Algorithm: weighted average of daily mean temp, mean rainfall, and total rainfall for all grid points w/in 100km of each district's geographic center. Weights are inverse of the squared distance from the district center.

$$
\bar t = \frac{1}{|P|} \sum_{p \in P} \frac{t_p}{(d - p)^2}
$$
$$
\bar r = \frac{1}{|P|} \sum_{p \in P} \frac{r_p}{(d - p)^2}
$$
$$
R = \sum_{p \in P} \frac{r_p}{(d - p)^2}
$$

where $P$ is the set of points within 100km of the district centroid, $d$ is the district centroid.


Assumptions:
- Are the `rainfall` csv's identical?

In [31]:
dd = pd.read_csv('./data/Rainfall/rainfall_2010.csv')
len(dd)

350765

In [4]:
# TODO: move to utils file
def mergeCsvsInDirectory(path):
    all_files = glob.glob(path + "/*.csv")

    li = []

    for filename in all_files:
        df = pd.read_csv(filename, index_col=None, header=0)
        li.append(df)

    mergedDf = pd.concat(li, axis=0, ignore_index=True)
    return mergedDf

In [5]:
raw_rain_df = mergeCsvsInDirectory('./data/Rainfall/')
raw_temp_df = mergeCsvsInDirectory('./data/Temperature/')


In order to do our analysis, we need to ensure that every entry has at least a day, month, year, latitude and longitude. Let's remove any that don't.

In [6]:

def getDefinedRows(df):
    rows_with_data = \
        pd.notna(df['latitude']) & \
        pd.notna(df['longitude']) & \
        pd.notna(df['day']) & \
        pd.notna(df['month']) & \
        pd.notna(df['year'])
    
    return rows_with_data

rain_df = raw_rain_df[getDefinedRows(raw_rain_df)]
temp_df = raw_temp_df[getDefinedRows(raw_temp_df)]

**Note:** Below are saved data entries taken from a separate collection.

-- ==== Sys2Proof/Machine/Run.lean ====
section
/-! DEFINITION. What the host sees and sends: the response of a command (30_encoding.md R81), a run of a list of command words
and its record (70_reset_and_hazards.md R363), and the pseudo-instructions (30 R80), which are lists of commands and
nothing to the core. -/

namespace Sys2Proof.Machine

open Sys2Proof

/-- A response (30 R81): outcome code and result. -/
structure Response where
  code : BitVec 8
  res : Word
  deriving DecidableEq, Repr

/-- The response of the most recent command: `STATUS.CODE` and `RES` as it left them (30 R81). -/
def State.response (s : State) : Response := { code := codeNumber s.status.code, res := s.res }

/-- `s` with the host about to send the words `ws` and nothing else. -/
def State.load (ws : List Word) (s : State) : State := { s with cmds := ws, idx := 0 }

/-- The run of a list of command words (70 R363): one step each, whatever the outcomes; the answer is the end state and the
record, one response per word in order. A meaning that does not answer a next state ends the list early; none does. -/
def runWords : List Word → State → State × List Response
  | [], s => (s, [])
  | w :: ws, s =>
    match execWord w s with
    | .next s' => ((runWords ws s').1, s'.response :: (runWords ws s').2)
    | .fault _ => (s, [])
    | .refused _ => (s, [])

/-- The pseudo-instructions of 30 R80. -/
inductive Pseudo where
  | stRd
  | cfDeg
  | cwLen
  | txLen
  | bbLen
  | sgCnt
  /-- `TX.STR "s"`, the string as its character codes -/
  | txStr (cs : List Byte)
  /-- `CW.BYTES b0 b1 …` -/
  | cwBytes (bs : List Byte)
  /-- `RS.ENC d`, with `n` the current `CWLEN`, which the host knows -/
  | rsEnc (d : BitVec 8) (n : BitVec 12)
  | asFin (cap : BitVec 16)
  deriving DecidableEq, Repr

/-- The commands a pseudo-instruction stands for (30 R80). -/
def expand : Pseudo → List Instr
  | .stRd => [.rgRd 1]
  | .cfDeg => [.rgRd 2]
  | .cwLen => [.rgRd 3]
  | .txLen => [.rgRd 4]
  | .bbLen => [.rgRd 5]
  | .sgCnt => [.rgRd 6]
  | .txStr cs => cs.map .txPush
  | .cwBytes bs => bs.map .cwPush
  | .rsEnc d n => [.cfGen d, .rsRem 0 n]
  | .asFin cap => [.asTerm cap, .asAlign, .asPad cap, .asPack]

/-- The run of a pseudo-instruction: each of its commands is issued, a failure of one stopping none (30 R80, 70 R357). -/
def runPseudo (p : Pseudo) (s : State) : State × List Response := runWords ((expand p).map encode) s

end Sys2Proof.Machine
end

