-- ==== Sys2Proof/Laws/ReedSolomon.lean ====
section
/-! SUPPORT. Lengths of the divider's sequences, and what a zero operand of the multiplier gives. -/

namespace Sys2Proof.Machine

@[simp] theorem gf8Mul_zero_right (a : Byte) : gf8Mul a 0 = 0 := by
  simp [gf8Mul, gf8MulStep, gf8Double]

theorem rsGenPass_length (root : Byte) (c : List Byte) (h : c ≠ []) : (rsGenPass root c).length = c.length := by
  have : 0 < c.length := List.length_pos_iff.mpr h
  simp [rsGenPass]; omega

theorem rsGenLoop_length (n : Nat) (root : Byte) (c : List Byte) (h : c ≠ []) :
    (rsGenLoop n root c).length = c.length := by
  induction n generalizing root c with
  | zero => rfl
  | succ n ih =>
    have hl := rsGenPass_length root c h
    have hp : rsGenPass root c ≠ [] := by
      intro h0; rw [h0] at hl; exact h (List.length_eq_zero_iff.mp hl.symm)
    rw [rsGenLoop, ih _ _ hp, hl]

theorem rsGen_length (d : Nat) (h : 1 ≤ d) : (rsGen d).length = d := by
  rw [rsGen, rsGenLoop_length _ _ _ (by simp)]; simp; omega

theorem rsStep_length (W C : List Byte) (b : Byte) (h : W.length = C.length) (hC : C ≠ []) :
    (rsStep W C b).1.length = C.length := by
  have : 0 < C.length := List.length_pos_iff.mpr hC
  simp [rsStep]; omega

theorem rsRem_length (D C : List Byte) (hC : C ≠ []) : (rsRem D C).length = C.length := by
  suffices ∀ W : List Byte, W.length = C.length →
      (D.foldl (fun W b => (rsStep W C b).1) W).length = C.length from this _ (by simp)
  induction D with
  | nil => intro W h; simpa using h
  | cons b D ih => intro W h; exact ih _ (rsStep_length W C b h hC)

end Sys2Proof.Machine
end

We'll want to create an `index` column in both dataframes so that we can join them. The index needs to be identical in both data frames. Note that the `date` column is formatted differently in each dataframe, but `day`, `month`, and `year` are the same. Our index will be `{lat}_{long}_{month}_{day}_{year}`.

In [7]:
def getIndex(df):
    indexColumn = \
    df["latitude"].astype(str) + '-' + \
    df["longitude"].astype(str) + '-' + \
    df["month"].astype(str) + '-' + \
    df["day"].astype(str) + '-' + \
    df["year"].astype(str)
    
    return indexColumn
    

The following approach won't scale well if there's a lot of years. 

In [40]:
len(temp_df) == len(temp_df)

True

In [18]:
on_columns = ['latitude', 'longitude', 'day', 'month', 'year']
total_df = rain_df.merge(temp_df, how='outer', left_on=on_columns, right_on=on_columns)

In [22]:
# sanity check
len(total_df) == len(rain_df) & len(total_df) == len(temp_df)

True

In [27]:
rainfall_values = sum(pd.notna(total_df['rainfall']))
print(f'rainfall values: {rainfall_values}')

temp_values = sum(pd.notna(total_df['temperature']))
print(f'temp values: {temp_values}')

rainfall values: 564234
temp values: 644062


In [28]:
total_df.to_csv('./total.csv')